6 Regression Analysis of the Association between Coronary Heart Disease & TyG Index
When adjusting for age, sex, race, and BMI, we found that an increase in the TyG index value was associated with an increased likelihood of coronary heart disease. Participants with a TyG index > 8.96 were 2.24 times more likely to have coronary heart disease than those with a TyG index < 8.11 (95% CI = 1.48–3.41, p < 0.001). Additionally, after adjusting for stroke, overweight, heart attack, CHF, and hypertension, higher TyG index value was still positively associated with having coronary heart disease. For instance, individuals with a TyG index between 8.53–8.95 had 2.54 times higher odds for coronary heart disease than those with a TyG index < 8.11 (95% CI = 1.63–3.94, p < 0.001). When adjusting for cholesterol, LDL, Apo-B, creatinine, and urine albumin, participants with a TyG index between 8.53–8.95 were 6.45 times more likely to have coronary heart disease than those with a TyG index < 8.11 (AOR = 6.45, 95% CI = 1.8–23.09, p = 0.004) (Table 2).

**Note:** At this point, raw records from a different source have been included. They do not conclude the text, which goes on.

-- ==== Sys2Proof/Machine/Float.lean ====
section
/-! DEFINITION. The arithmetic of the four floating-point formats on bit patterns: decoding, rounding with its flags,
NaN rules, conversions and the approximations (spec/04_float R103 to R110, R114, R124 to R126). -/

namespace Sys2Proof.Machine

/-- A binary format: exponent bits and fraction bits (R103). -/
structure Fmt where
  eb : Nat
  fb : Nat
  deriving DecidableEq, Repr

/-- FP64 (R103). -/
def fp64 : Fmt := ⟨11, 52⟩
/-- FP32 (R103). -/
def fp32 : Fmt := ⟨8, 23⟩
/-- FP16 (R103). -/
def fp16 : Fmt := ⟨5, 10⟩
/-- BF16 (R103). -/
def bf16 : Fmt := ⟨8, 7⟩

/-- Width in bits. -/
def Fmt.width (F : Fmt) : Nat := 1 + F.eb + F.fb
/-- Bias (R103). -/
def Fmt.bias (F : Fmt) : Int := 2 ^ (F.eb - 1) - 1
/-- emin (R103). -/
def Fmt.emin (F : Fmt) : Int := 1 - F.bias
/-- The exponent of the last bit of a subnormal. -/
def Fmt.qmin (F : Fmt) : Int := F.emin - F.fb
/-- The sign bit set or clear, as a number to be added. -/
def Fmt.sign (F : Fmt) (neg : Bool) : Nat := if neg then 2 ^ (F.eb + F.fb) else 0
/-- Infinity's pattern without its sign. -/
def Fmt.infBits (F : Fmt) : Nat := (2 ^ F.eb - 1) * 2 ^ F.fb
/-- The pattern of an infinity. -/
def Fmt.inf (F : Fmt) (neg : Bool) : Nat := F.infBits + F.sign neg
/-- The default NaN (R104). -/
def Fmt.nan (F : Fmt) : Nat := F.infBits + 2 ^ (F.fb - 1)
/-- The pattern with the fraction's top bit set. -/
def Fmt.quiet (F : Fmt) (b : Nat) : Nat := b ||| 2 ^ (F.fb - 1)

/-- What a pattern holds: a NaN with its pattern, an infinity, or the exact value `(−1)^neg × m × 2^e`. -/
inductive FVal where
  | nan (bits : Nat)
  | inf (neg : Bool)
  | fin (neg : Bool) (m : Nat) (e : Int)
  deriving DecidableEq, Repr

/-- The sign bit of a pattern. -/
def Fmt.neg (F : Fmt) (b : Nat) : Bool := decide (b / 2 ^ (F.eb + F.fb) % 2 = 1)
/-- The exponent field. -/
def Fmt.expField (F : Fmt) (b : Nat) : Nat := b / 2 ^ F.fb % 2 ^ F.eb
/-- The fraction field. -/
def Fmt.frac (F : Fmt) (b : Nat) : Nat := b % 2 ^ F.fb

/-- A pattern decoded (R103). -/
def Fmt.value (F : Fmt) (b : Nat) : FVal :=
  let e := F.expField b
  let f := F.frac b
  if e = 2 ^ F.eb - 1 then (if f = 0 then .inf (F.neg b) else .nan b)
  else if e = 0 then .fin (F.neg b) f F.qmin
  else .fin (F.neg b) (2 ^ F.fb + f) (F.qmin + (e - 1 : Nat))

/-- Is the value a signalling NaN (R103)? -/
def Fmt.signalling (F : Fmt) : FVal → Bool
  | .nan b => decide (F.frac b / 2 ^ (F.fb - 1) = 0)
  | _ => false

/-- A result of one element with the flags it raises. -/
structure FRes where
  bits : Nat
  flags : BitVec 5 := 0
  deriving DecidableEq, Repr

/-! ### Rounding (R107 to R109) -/

/-- Does the rounding of magnitude `q + r / 2^k` step away from zero (R107)? -/
def roundsUp (rm : Rm) (neg : Bool) (q r k : Nat) : Bool :=
  match rm with
  | .rne | .dyn => decide (2 ^ k < 2 * r) || (decide (2 * r = 2 ^ k) && decide (q % 2 = 1))
  | .rna => decide (2 ^ k ≤ 2 * r)
  | .rtz => false
  | .rup => !neg && decide (r ≠ 0)
  | .rdn => neg && decide (r ≠ 0)

/-- `m / 2^k` rounded to an integer. -/
def roundShift (rm : Rm) (neg : Bool) (m k : Nat) : Nat :=
  let q := m / 2 ^ k
  if roundsUp rm neg q (m % 2 ^ k) k then q + 1 else q

/-- A rounded result: the pattern, its flags, and whether it is tiny (R109). -/
structure Rounded where
  res : FRes
  tiny : Bool := false
  deriving DecidableEq, Repr

/-- The result of an overflow (R108). -/
def Fmt.overflow (F : Fmt) (rm : Rm) (neg : Bool) : FRes :=
  let toInf := match rm with
    | .rne | .rna | .dyn => true
    | .rtz => false
    | .rup => !neg
    | .rdn => neg
  { bits := F.sign neg + (if toInf then F.infBits else F.infBits - 1), flags := fOF ||| fNX }

/-- Is the nonzero value `m × 2^e` tiny: rounded to the precision with an unbounded exponent, below 2^emin (R109)? -/
def Fmt.tinyVal (F : Fmt) (rm : Rm) (neg : Bool) (m : Nat) (e : Int) : Bool :=
  let E : Int := e + m.log2
  if F.emin ≤ E then false
  else if E < F.emin - 1 then true
  else if m.log2 ≤ F.fb then true
  else decide (roundShift rm neg m (m.log2 - F.fb) < 2 ^ (F.fb + 1))

/-- `Round` of R10 for a nonzero exact value (R107 to R109). -/
def Fmt.round (F : Fmt) (rm : Rm) (neg : Bool) (m : Nat) (e : Int) : Rounded :=
  let E : Int := e + m.log2
  if F.bias < E then { res := F.overflow rm neg }
  else
    let q : Int := max (E - F.fb) F.qmin
    let k := (q - e).toNat
    let sig := if q ≤ e then m * 2 ^ (e - q).toNat else roundShift rm neg m k
    let inexact := decide (e < q) && decide (m % 2 ^ k ≠ 0)
    let bits := sig + (q - F.qmin).toNat * 2 ^ F.fb
    if F.infBits ≤ bits then { res := F.overflow rm neg }
    else
      let tiny := F.tinyVal rm neg m e
      { res := { bits := bits + F.sign neg,
                 flags := (if inexact then fNX else 0) ||| (if inexact && tiny then fUF else 0) }
        tiny := tiny }

/-- `FlushOut` (R114): a tiny F32 result becomes a zero of its sign, with UF and NX. -/
def Fmt.flushOut (F : Fmt) (ftz neg : Bool) (r : Rounded) : FRes :=
  if ftz ∧ F = fp32 ∧ r.tiny then { bits := F.sign neg, flags := fUF ||| fNX } else r.res

/-- `FlushIn` (R114): an F32 subnormal becomes a zero of its sign. -/
def Fmt.flushIn (F : Fmt) (ftz : Bool) (b : Nat) : Nat :=
  if ftz ∧ F = fp32 ∧ F.expField b = 0 then F.sign (F.neg b) else b

/-- An exact value rounded and flushed; zero keeps its sign. -/
def Fmt.deliver (F : Fmt) (rm : Rm) (ftz neg : Bool) (m : Nat) (e : Int) : FRes :=
  if m = 0 then { bits := F.sign neg } else F.flushOut ftz neg (F.round rm neg m e)

/-! ### NaNs (R105, R106) -/

/-- NV when any of the operands is a signalling NaN. -/
def Fmt.snan (F : Fmt) (vs : List FVal) : BitVec 5 := if vs.any F.signalling then fNV else 0

/-- The first NaN among operands, quieted (R105 rule 1). -/
def Fmt.firstNan (F : Fmt) : List FVal → Option Nat
  | [] => none
  | .nan b :: _ => some (F.quiet b)
  | _ :: t => F.firstNan t

/-- The default NaN with NV (R106). -/
def Fmt.invalid (F : Fmt) : FRes := { bits := F.nan, flags := fNV }

/-- The exact product of two values, none of them a NaN; none for 0 × ∞ (R106). -/
def FVal.mul : FVal → FVal → Option FVal
  | .fin n m e, .fin n' m' e' => some (.fin (n != n') (m * m') (e + e'))
  | .inf n, .inf n' => some (.inf (n != n'))
  | .inf n, .fin n' m _ => if m = 0 then none else some (.inf (n != n'))
  | .fin n m _, .inf n' => if m = 0 then none else some (.inf (n != n'))
  | _, _ => none

/-- The value with its sign inverted; a NaN is left (R118). -/
def FVal.negate : FVal → FVal
  | .nan b => .nan b
  | .inf n => .inf !n
  | .fin n m e => .fin (!n) m e

/-- Is there an infinity of a sign among terms? -/
def hasInf (neg : Bool) (ts : List FVal) : Bool := ts.contains (.inf neg)

/-- The least exponent of the nonzero terms. -/
def minExp (ts : List FVal) : Int :=
  ts.foldl (fun x t => match t with | .fin _ m e => if m = 0 then x else min x e | _ => x) 100000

7 Regression Analysis of the Association between Stroke & TyG Index
After adjusting our findings for cholesterol, LDL, Apo-B, creatinine, and urine albumin, participants with a TyG index > 8.96 were 4.42 times more likely to suffer from a stroke than those with a TyG index < 8.11 (AOR = 4.42, 95% CI = 1.28–15.24, p = 0.01), however unadjusted regression model reported that participants with a TyG index > 8.96 were 1.68 times more likely to suffer from a stroke than those with a TyG index < 8.11 (AOR = 1.68, 95% CI = 1.21–2.32, p = 0.002) (Table 3).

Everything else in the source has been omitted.